Now, as Khoth-Kapira stirs, the world begins to shudder with disasters yet to come.The epicenter is the city of Cier’Djaal. A religious war between two unstoppable military juggernauts begins to brew. The racial fury among many peoples of the world is about to explode. Demons begin to pour from the shadows at the head of a vicious cult worshipping dark powers.

And Lenk finds himself in the middle once more, his fate and the fate of Khoth-Kapira interlinked as the demon attempts to convince him of his earnestness.

“Your world is breaking around you,” He Who Makes says, “let me fix it. Let me help you. Let me out.”

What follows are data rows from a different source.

/-- The UNKNOWN words by the named fields. -/
theorem decodeWord_error : (∃ r, decodeWord w = .error r) ↔
    (primary w = 0x0#4 ∧ immN w ∉ [0x0#4, 0xE#4]) ∨
    (primary w = 0x8#4 ∧ immN w ∈ [0x8#4, 0x9#4, 0xA#4, 0xB#4, 0xC#4, 0xD#4, 0xF#4]) ∨
    (primary w = 0x9#4 ∧ immN w ≠ 0x0#4) ∨
    (primary w = 0xE#4 ∧ immN w ∉ [0x1#4, 0xE#4]) ∨
    (primary w = 0xF#4 ∧ immNN w ∉ [0x07#8, 0x0A#8, 0x15#8, 0x18#8, 0x1E#8, 0x29#8, 0x33#8, 0x55#8, 0x65#8]) := by
  unfold decodeWord
  split
  case h_1 hp => simp only [decodeSub0_error, hp]; simp
  case h_9 hp => simp only [decodeSub8_error, hp]; simp
  case h_10 hp => simp only [decodeSub9_error, hp]; simp
  case h_15 hp => simp only [decodeSubE_error, hp]; simp
  case h_16 =>
    have hp : primary w = 0xF#4 := eq_primaryF _ (by simp_all)
    simp only [decodeSubF_error, hp]; simp
  all_goals
    rename_i hp
    simp [hp]

end

/-- Settles O5: a word is UNKNOWN exactly where a sub-table lists no entry for it. -/
theorem unknownWordsInFull : Obligations.UnknownWordsInFull := by
  unfold Obligations.UnknownWordsInFull
  exact decodeWord_error

/-! ### The rows of the opcode table (R81) -/

/-- The word of an instruction is in the instruction's row. -/
theorem encode_mem_row (i : Instr) : encode i &&& i.row.mask = i.row.value := by
  cases i
  case cls | ret => exact Laws.TableRow.mask_formatS0 ..
  case jp | call | ldI | jpV0 => exact Laws.TableRow.mask_formatA ..
  case seImm | sneImm | ldImm | addImm | rnd => exact Laws.TableRow.mask_formatXNN ..
  case seReg | drw => exact Laws.TableRow.mask_formatXYN ..
  case ldVxDT | ldVxK | ldDTVx | ldSTVx | addIVx | ldFVx | ldBVx | ldMemVx | ldVxMem =>
    exact Laws.TableRow.mask_formatXF ..
  all_goals exact Laws.TableRow.mask_formatXY ..

/-! The fields a row fixes, its match written in the format of the row. -/

section
variable {w : Word} {p n : Nibble} {nn : Byte}

theorem primary_of_mem_row (h : w &&& 0xF000#16 = (p ++ 0#12 : Word)) : primary w = p := by
  rw [← formatA_fields w, Laws.TableRow.mask_formatA] at h
  simpa only [primary_formatA] using congrArg primary h

theorem primary_immN_of_mem_row (h : w &&& 0xF00F#16 = (p ++ 0#8 ++ n : Word)) : primary w = p ∧ immN w = n := by
  rw [← formatS0_fields w, Laws.TableRow.mask_formatS0] at h
  exact ⟨by simpa only [primary_formatS0] using congrArg primary h, by simpa only [immN_formatS0] using congrArg immN h⟩

theorem primary_immNN_of_mem_row (h : w &&& 0xF0FF#16 = (p ++ 0#4 ++ nn : Word)) : primary w = p ∧ immNN w = nn := by
  rw [← formatXNN_fields w, Laws.TableRow.mask_formatXF] at h
  exact ⟨by simpa only [primary_formatXNN] using congrArg primary h,
    by simpa only [immNN_formatXNN] using congrArg immNN h⟩

theorem formatA_of_mem_row (h : w &&& 0xF000#16 = (p ++ 0#12 : Word)) : (p ++ immNNN w : Word) = w :=
  formatA_of_fields (primary_of_mem_row h)

theorem formatXNN_of_mem_row (h : w &&& 0xF000#16 = (p ++ 0#12 : Word)) :
    (p ++ Reg.nibble (regX w) ++ immNN w : Word) = w :=
  formatXNN_of_fields (primary_of_mem_row h) rfl

theorem formatXYN_of_mem_row (h : w &&& 0xF000#16 = (p ++ 0#12 : Word)) :
    (p ++ Reg.nibble (regX w) ++ Reg.nibble (regY w) ++ immN w : Word) = w :=
  formatXYN_of_fields (primary_of_mem_row h) rfl

theorem formatS0_of_mem_row (h : w &&& 0xF00F#16 = (p ++ 0#8 ++ n : Word)) : (p ++ ignoredS0 w ++ n : Word) = w :=
  formatS0_of_fields (primary_immN_of_mem_row h).1 (primary_immN_of_mem_row h).2

theorem formatXY_of_mem_row (h : w &&& 0xF00F#16 = (p ++ 0#8 ++ n : Word)) :
    (p ++ Reg.nibble (regX w) ++ Reg.nibble (regY w) ++ n : Word) = w :=
  formatXYN_of_fields (primary_immN_of_mem_row h).1 (primary_immN_of_mem_row h).2

theorem formatXE_of_mem_row (h : w &&& 0xF00F#16 = (p ++ 0#8 ++ n : Word)) :
    (p ++ Reg.nibble (regX w) ++ ignoredXE w ++ n : Word) = w :=
  formatXE_of_fields (primary_immN_of_mem_row h).1 (primary_immN_of_mem_row h).2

Sam Sykes is one of my favourite fantasy authors. His novels are great, big, fun slabs of dark, tongue-in-cheek fantasy with plenty of conventions turned on their heads. The City Stained Red is the first novel in a new trilogy, set in the same world and featuring the same characters as his Aeons Gate trilogy. However, it is also a great jumping-on point, if you haven’t read the first three novels.

In many ways, Sykes’s novels could be described as “honest” fantasy: characters are three-dimensional and flawed. They bicker, they worry, they have issues with self-esteem and moments of staggering arrogance and narcissism. Put simply, the author’s skill for penning characters is fantastic and by far the stand-out element of each of his novels (and short stories, for that matter). True, they’re all on the… uglier side, in that they aren’t exactly the sort of characters who you might like to spend much time with in real life. However, reading about their (mis)adventures is a blast.

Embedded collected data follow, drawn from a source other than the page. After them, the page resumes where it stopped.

-- ==== Sys2Proof/Decode.lean ====
section
/-! DEFINITION. PCB fields (R62 to R71), the decoder, total on any bytes and on any command-port word, rejecting by
name, and after it the encoder. -/

namespace Sys2Proof

/-- The three block kinds (R63). -/
inductive BlockKind where
  | I
  | R
  | S
  deriving DecidableEq, Repr

/-- `kind(pcb)`, the source's `classify` (R63, R103). -/
def blockKind (pcb : Byte) : BlockKind :=
  if pcb.getLsbD 7 then (if pcb.getLsbD 6 then .S else .R) else .I

/-- `ns(pcb) = pcb[6]` (R69). -/
def pcbNs (pcb : Byte) : Seq := pcb.extractLsb' 6 1

/-- `m(pcb) = pcb[5]` (R69). -/
def pcbMore (pcb : Byte) : Bool := pcb.getLsbD 5

/-- `nr(pcb) = pcb[4]` (R69). -/
def pcbNr (pcb : Byte) : Seq := pcb.extractLsb' 4 1

/-- `err(pcb) = pcb[1:0]` (R69). -/
def pcbErr (pcb : Byte) : BitVec 2 := pcb.extractLsb' 0 2

/-- `rsp(pcb) = pcb[5]` (R69). -/
def pcbRsp (pcb : Byte) : Bool := pcb.getLsbD 5

/-- `stype(pcb) = pcb[3:0]` (R66, R69). -/
def pcbStype (pcb : Byte) : BitVec 4 := pcb.extractLsb' 0 4

/-- The reserved bits of the PCB's kind are all zero (R74). -/
def pcbReservedClear (pcb : Byte) : Bool :=
  match blockKind pcb with
  | .I => pcb &&& 0x1F#8 == 0#8
  | .R => pcb &&& 0x6C#8 == 0#8
  | .S => pcb &&& 0x10#8 == 0#8

/-- Why bits are no instruction of the table. -/
inductive DecodeError where
  /-- The bytes end before the block does (R77). -/
  | truncated
  /-- The first byte is not the card's NAD 0x12 (R61, R77). -/
  | badNad
  /-- The epilogue is not the checksum of prologue and data (R102). -/
  | badChecksum
  /-- A reserved PCB bit is set (R74). -/
  | reservedBits
  /-- LEN = 255, or a LEN the kind or the S type does not carry (R68). -/
  | badLen
  /-- The data list given with the fields does not have LEN bytes (R11). -/
  | dataLength
  /-- An S type 0x04 to 0x0E (R75 b). -/
  | unknownSType
  /-- An R-block with error kind 11 and this N(R) (R75 a): no row of the table, yet processed (U2). -/
  | undefinedErrKind (nr : Seq)
  /-- Bytes left over after the block. -/
  | trailingBytes
  /-- `cmd_op = 11` (R81). -/
  | reservedCmdOp
  deriving DecidableEq, Repr

/-- An S-block's instruction from its type, its response bit and its data (R67, R68). -/
def decodeS (stype : BitVec 4) (rsp : Bool) (data : List Byte) : Except DecodeError Instr :=
  if stype = 0x0#4 then
    match data with
    | [] => .ok (if rsp then .sResynchRsp else .sResynchReq)
    | _ => .error .badLen
  else if stype = 0x1#4 then
    match data with
    | [b] => .ok (if rsp then .sIfsRsp b else .sIfsReq b)
    | _ => .error .badLen
  else if stype = 0x2#4 then
    match data with
    | [] => .ok (if rsp then .sAbortRsp else .sAbortReq)
    | _ => .error .badLen
  else if stype = 0x3#4 then
    match data with
    | [b] => .ok (if rsp then .sWtxRsp b else .sWtxReq b)
    | _ => .error .badLen
  else if stype = 0xF#4 then .ok (if rsp then .sSwresetRsp data else .sSwresetReq data)
  else .error .unknownSType

/-- An R-block's instruction from its error kind and N(R) (R65, R75 a). -/
def decodeR (err : BitVec 2) (nr : Seq) (data : List Byte) : Except DecodeError Instr :=
  match data with
  | [] =>
    if err = 0#2 then .ok (.rOk nr)
    else if err = 1#2 then .ok (.rCkerr nr)
    else if err = 2#2 then .ok (.rOther nr)
    else .error (.undefinedErrKind nr)
  | _ => .error .badLen

/-- The instruction of a block's PCB, LEN and data (R67). -/
def decodeFields (pcb len : Byte) (data : List Byte) : Except DecodeError Instr :=
  if !pcbReservedClear pcb then .error .reservedBits
  else if len = 255#8 then .error .badLen
  else if data.length ≠ len.toNat then .error .dataLength
  else
    match blockKind pcb with
    | .I => .ok (.i (pcbNs pcb) (pcbMore pcb) data)
    | .R => decodeR (pcbErr pcb) (pcbNr pcb) data
    | .S => decodeS (pcbStype pcb) (pcbRsp pcb) data

/-- The first block of a byte stream that starts at its NAD, and the bytes after it (R60, R77). -/
def decodeFrame (k : ChecksumKind) : List Byte → Except DecodeError (Instr × List Byte)
  | nad :: pcb :: len :: rest =>
    let data := rest.take len.toNat
    let epi := (rest.drop len.toNat).take (Machine.epilogueLen k)
    if nad ≠ 0x12#8 then .error .badNad
    else if rest.length < len.toNat + Machine.epilogueLen k then .error .truncated
    else if epi ≠ Machine.epilogue k (Machine.checksum k (nad :: pcb :: len :: data)) then .error .badChecksum
    else
      match decodeFields pcb len data with
      | .ok i => .ok (i, rest.drop (len.toNat + Machine.epilogueLen k))
      | .error e => .error e
  | _ => .error .truncated

/-- The host operation on the command port (R81). -/
def decodeCmd (c : CmdPort) : Except DecodeError Instr :=
  if c.cmdOp = 0#2 then .ok (.init c.atpLoad)
  else if c.cmdOp = 1#2 then .ok (.xferPart c.cmd c.isLast)
  else if c.cmdOp = 2#2 then .ok (.xferApdu c.cmd)
  else .error .reservedCmdOp

/-- The decoder: exactly one block, or one command-port word. -/
def decode (k : ChecksumKind) : Encoded → Except DecodeError Instr
  | .block bs =>
    match decodeFrame k bs with
    | .ok (i, []) => .ok i
    | .ok (_, _ :: _) => .error .trailingBytes
    | .error e => .error e
  | .port c => decodeCmd c

/-! ### The encoder -/

/-- A card-to-host block's bytes: NAD 0x12, PCB, LEN, data, epilogue (R41, R61). -/
def cardFrame (k : ChecksumKind) (pcb : Byte) (data : List Byte) : List Byte :=
  let body := 0x12#8 :: pcb :: BitVec.ofNat 8 data.length :: data
  body ++ Machine.epilogue k (Machine.checksum k body)

/-- The PCB of an I-block: `0 ns m 00000` (R64). -/
def encodePcbI (ns : Seq) (more : Bool) : Byte :=
  (ns.setWidth 8 <<< 6) ||| (if more then 0x20#8 else 0x00#8)

/-- The PCB of an R-block: `100 nr 00 ee` (R65). -/
def encodePcbR (nr : Seq) (err : BitVec 2) : Byte :=
  0x80#8 ||| (nr.setWidth 8 <<< 4) ||| err.setWidth 8

/-- The words of an instruction (R67, R81). -/
def encode (k : ChecksumKind) : Instr → Encoded
  | .i ns more data => .block (cardFrame k (encodePcbI ns more) data)
  | .rOk nr => .block (cardFrame k (encodePcbR nr 0#2) [])
  | .rCkerr nr => .block (cardFrame k (encodePcbR nr 1#2) [])
  | .rOther nr => .block (cardFrame k (encodePcbR nr 2#2) [])
  | .sResynchReq => .block (cardFrame k 0xC0#8 [])
  | .sResynchRsp => .block (cardFrame k 0xE0#8 [])
  | .sIfsReq b => .block (cardFrame k 0xC1#8 [b])
  | .sIfsRsp b => .block (cardFrame k 0xE1#8 [b])
  | .sAbortReq => .block (cardFrame k 0xC2#8 [])
  | .sAbortRsp => .block (cardFrame k 0xE2#8 [])
  | .sWtxReq b => .block (cardFrame k 0xC3#8 [b])
  | .sWtxRsp b => .block (cardFrame k 0xE3#8 [b])
  | .sSwresetReq data => .block (cardFrame k 0xCF#8 data)
  | .sSwresetRsp data => .block (cardFrame k 0xEF#8 data)
  | .init load => .port { cmdOp := 0#2, cmd := [], isLast := false, atpLoad := load }
  | .xferPart cmd isLast => .port { cmdOp := 1#2, cmd := cmd, isLast := isLast, atpLoad := none }
  | .xferApdu cmd => .port { cmdOp := 2#2, cmd := cmd, isLast := false, atpLoad := none }

/-! ### The table's words -/

/-- The shortest data the PCB's row allows, all zeros: one byte for IFS and WTX, none for the rest (R68). -/
def tableData (pcb : Byte) : List Byte :=
  if blockKind pcb = .S ∧ (pcbStype pcb = 0x1#4 ∨ pcbStype pcb = 0x3#4) then [0#8] else []

/-- The command-port word of an operation code with operands of zeros: an all-zero ATP record, no command bytes for
XFER_PART, and XFER_APDU's shortest command, one zero byte. -/
def tablePort (op : Nat) : CmdPort :=
  { cmdOp := BitVec.ofNat 2 op
    cmd := if op = 2 then [0#8] else []
    isLast := false
    atpLoad := if op = 0 then some { checksum := .lrc, ifsc := 0#8, ifsd := 0#8, bwt := 0, msf := 0 } else none }

/-- The words that a row of the table stands for, in the epilogue kind `k`. The table has two spaces that share numbers, the PCB
byte and the 2-bit cmd_op; a word below 4 is read as a cmd_op, any other byte as a PCB (log entry 5). -/
def tableEncoded (k : ChecksumKind) (nbits w : Nat) : Option Encoded :=
  if nbits > 8 ∨ w ≥ 256 then none
  else if w < 4 then some (.port (tablePort w))
  else some (.block (cardFrame k (BitVec.ofNat 8 w) (tableData (BitVec.ofNat 8 w))))

/-- The instruction the decoder reads from a word of the opcode table. -/
def decodeTableWord (nbits w : Nat) : Option Instr :=
  match tableEncoded .lrc nbits w with
  | none => none
  | some e =>
    match decode .lrc e with
    | .ok i => some i
    | .error _ => none

end Sys2Proof
end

This novel brings the story to an urban setting, which was a nice change of pace and set of challenges from the broad-canvas of the first trilogy. It’s a really interesting city, too, that is stained red…

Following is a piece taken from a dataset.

-- ==== Sys2Proof/Machine/Core.lean ====
section
/-! DEFINITION. The machine as the host runs it. -/

def Sys2Proof.core : Host.Core := { State := Sys2Proof.Machine.State, Fault := Sys2Proof.Machine.Fault, Refusal := Sys2Proof.Machine.Refusal, step := Sys2Proof.Machine.step, reset := Sys2Proof.Machine.State.reset }
end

If I had only one concern, it is that the quips can come very frequently and fast in the first half of the novel. I enjoyed this, and I thought it was a great way to really get to know the characters (or, in my case, become reacquainted with them). I do wonder, though, if it might give new readers the wrong impression of what the novel is meant to be. It is not a “comedy”, but it’s often very funny. This probably seems like a strange thing to pick up on, but it’s something I wondered about while reading.

Overall, though, this is a great start to a new story-arc. Sykes has improved as an author – The City Stained Red is a tighter novel, more disciplined. This growth has in no way diminished it’s “Sam-ness”, though, and entertained and engaged in much the same ways his previous work has.

If you love fantasy, especially if it’s a little dark, then Sam Sykes is an author you have to read. Great fun and a definite improvement from an already talented author, this is absolutely recommended.


Sam Sykes’s The City Stained Red is published in the UK by Gollancz and the US by Orbit Books.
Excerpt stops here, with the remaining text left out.